structure Head where
  pan : Option Nat := none
  st : HeadState := .disabled
  phase : Phase := .stopped
  twin : Bool := false
  shadow : Bank := {}
  force : Bank := {}
  /-- The bank before the one in force, for touches on the frame shown (R474), and whether the frame shown
  is still that older one. -/
  before : Option Bank := none
  flippedForce : Bool := true
  armed : List Armed := []
  frameCount : Nat := 0
  /-- HEAD_FLIP_TIME, and the exact main-die time of that flip on the line grid. -/
  flipAt : Ticks := 0
  flipT : Rat := 0
  /-- The own anchor of that flip: the number of its tide and its j (R146). -/
  ownTide : Nat := 0
  ownJ : Nat := 0
  appliedSeq : Nat := 0
  forceSeq : Nat := 0
  waitTimeouts : Nat := 0
  lateFlips : Nat := 0
  late : Bool := false
  timeout : Bool := false
  lastVfp : Nat := 0
  flipEvents : Bool := false
  disableSched : Bool := false
  /-- The timing that the timing generator runs: the one in force, or still the old one in a mode change. -/
  gen : Option Timing := none
  /-- Exact main-die time at which the present vertical blanking began (R141, R165). -/
  base : Rat := 0
  porchLines : Nat := 0
  porchEnded : Bool := false
  /-- The front porch in progress uses variable blanking, as its latch edge found it (R156). -/
  porchVrr : Bool := false
  /-- A re-alignment due in the next front porch, to tides from this time on (R148). -/
  realign : Option Ticks := none
  fixed : Option Fixed := none
  next : Option NextFlip := none
  /-- The take point of the next flip has passed. -/
  took : Bool := false
  mc : McPhase := .none
  /-- Content starts at the first flip on an anchor j = 0 at or after this main-die time (R164, R185). -/
  contentFrom : Option Rat := none
  taken : Tab Taken := []
  /-- Buffers that slots without a buffer to take still pin (R115). -/
  kept : Tab Taken := []
  shown : Tab Taken := []
  fence : HeadFence := {}
  sealFlags : Nat := 0
  /-- Sealed regions compared in this frame, and the CRC registers of those that a plain pixel has reached (R313, R314). -/
  sealDone : Nat := 0
  taps : Tab Nat := []
  spans : Tab WinFrame := []
  done : Tab WinFrame := []
  sumVerdict : Nat := 0
  sumNotLive : Nat := 0
  sumCauses : Nat := 0
  link : Link := {}
  fifo : List Group := []
  /-- The next group of the first line not wholly composed, the next one of the line after it, and the lines whose fetches have
  started (R109, R110). -/
  nextLine : Nat := 0
  nextX : Nat := 0
  aheadX : Nat := 0
  fetched : Nat := 0
  lateLine : Option Nat := none
  /-- Device lines whose bursts were denied or late and count as zeros in the frame composed (R112). -/
  zeroed : List Nat := []
  /-- Span words in use by layer (R82). -/
  words : Tab LineWord := []
  /-- Main-die time from which the fence vector holds each of its 17 bits on this head (R83, R95). -/
  fenceAt : Tab Ticks := []
  vrrOn : Bool := false
  deriving DecidableEq, Repr

/-! ### Pans and gauges (03) -/

inductive ChanState where
  | active
  | suspect
  | failed
  deriving DecidableEq, Repr

/-- The tables of a gauge channel (R77): its windows by 16 × head + layer slot, and the colour sets. -/
structure GaugeTable where
  wins : Tab GaugeEntry := []
  colours : Tab ColourSet := []
  deriving DecidableEq, Repr

/-- A state copy in progress: when it started or restarted, and the copy source (R86). -/
structure StateCopy where
  start : Ticks
  src : Nat
  deriving DecidableEq, Repr

structure Gauge where
  st : ChanState := .active
  table : GaugeTable := {}
  copying : Option StateCopy := none
  /-- When the last copy or reload of a channel out of the vote completed (R87). -/
  copied : Option Ticks := none
  goodPasses : Nat := 0
  outvoted : Nat := 0
  salFails : Nat := 0
  deriving DecidableEq, Repr

structure Pan where
  a : Gauge := {}
  b : Gauge := {}
  c : Gauge := {}
  noVote : Bool := false
  reload : Bool := false
  short : Bool := false
  noMajority : Nat := 0
  salPass : Nat := 0
  salFailCycle : Nat := 0xFF
  salTide : Nat := 0
  lastWindow : Nat := 0
  lastHead : Nat := 0
  lastChannel : Nat := 0
  /-- Start of the tide's salinity pass, when one is due (R88). -/
  salDue : Option Ticks := none
  /-- The tide of that pass, and whether the present tide's pass has been scheduled. -/
  salDueTide : Nat := 0
  salDone : Bool := true
  /-- PAN cycle of the last group composed (R110). -/
  composedAt : Option Nat := none
  deriving DecidableEq, Repr

structure Fences where
  ballMap : Nat := 0xFF
  sw : Nat := 0
  ballLow : Bool := false
  /-- Groups held from each origin device on Welond (R364). -/
  wel : Tab Nat := []
  safe : Bool := false
  deriving DecidableEq, Repr

/-- A FENCE command whose changes become visible at fence distribution at time `at_` (R440). -/
structure FenceRun where
  c : Caller
  p : FenceP
  at_ : Ticks
  deriving DecidableEq, Repr

/-! ### Ports and flows (07) -/

structure PortCfg where
  mode : Nat := 0
  fec : Nat := 0
  mgmtVlan : Nat := 0
  rxDelay : Nat := 0
  txDelay : Nat := 0
  ipv4 : Nat := 0
  ipv6 : Nat := 0
  mac : Nat := 0
  deriving DecidableEq, Repr

structure Port where
  exists_ : Bool := false
  cfg : PortCfg := {}
  link : Bool := false
  rxFrames : Nat := 0
  fcsBad : Nat := 0
  oversize : Nat := 0
  stray : Nat := 0
  overrun : Nat := 0
  sluiceRx : Nat := 0
  sluiceDrop : Nat := 0
  mgmtDrop : Nat := 0
  fecCorr : Nat := 0
  fecUncorr : Nat := 0
  sluiceEn : Bool := true
  udpPort : Nat := 5260
  rateKbps : Nat := 20000
  /-- Tokens held, in bits × 24,000,000 (ticks × kbit/s), so that the fill is exact; full at reset (R199). -/
  sluiceTokens : Nat := 65536 * 8 * 24000000
  mgmtTokens : Nat := 16384 * 8 * 24000000
  tokensAt : Ticks := 0
  /-- Frames of the time path that wait, oldest first: length, and receive stamp in half-nanoseconds (R198, R326). -/
  timeIn : List (Nat × Nat) := []
  joined : List Membership := []
  deriving DecidableEq, Repr

/-- A frame in the media space of a physical port (R198): its logical port, the context, opening and path that the classifier gave
it, where it came from, its length, its receive stamp in half-nanoseconds (R326), and its UDP payload. -/
structure MediaFrame where
  port : Nat
  ctx : Nat
  opening : Nat
  path : Nat
  src : IpAddr
  len : Nat
  stamp : Nat
  payload : List Byte
  deriving DecidableEq, Repr

/-! ### Decode and encode engines (08, 09) -/

structure DecEngine where
  work : Option Picture := none
  head : Option PictureHead := none
  ctx : Nat := 0
  opening : Nat := 0
  startAt : Ticks := 0
  prevCtx : Option Nat := none
  /-- The context whose picture must be abandoned (R252). -/
  abandon : Bool := false
  busy : Nat := 0
  switches : Nat := 0
  pictures : Nat := 0
  lastBusy : Nat := 0
  lastSwitches : Nat := 0
  lastPictures : Nat := 0
  /-- The picture in work was the first of its context's on this engine (R240). -/
  switched : Bool := false
  dueTide : Nat := 0
  critical : Bool := false
  deriving DecidableEq, Repr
########################################
**EXERCISE DETAILS:** Among the lines above, count those containing the word "stamp" and give nothing but the result.

**RESPONSE TO THIS TASK:** 3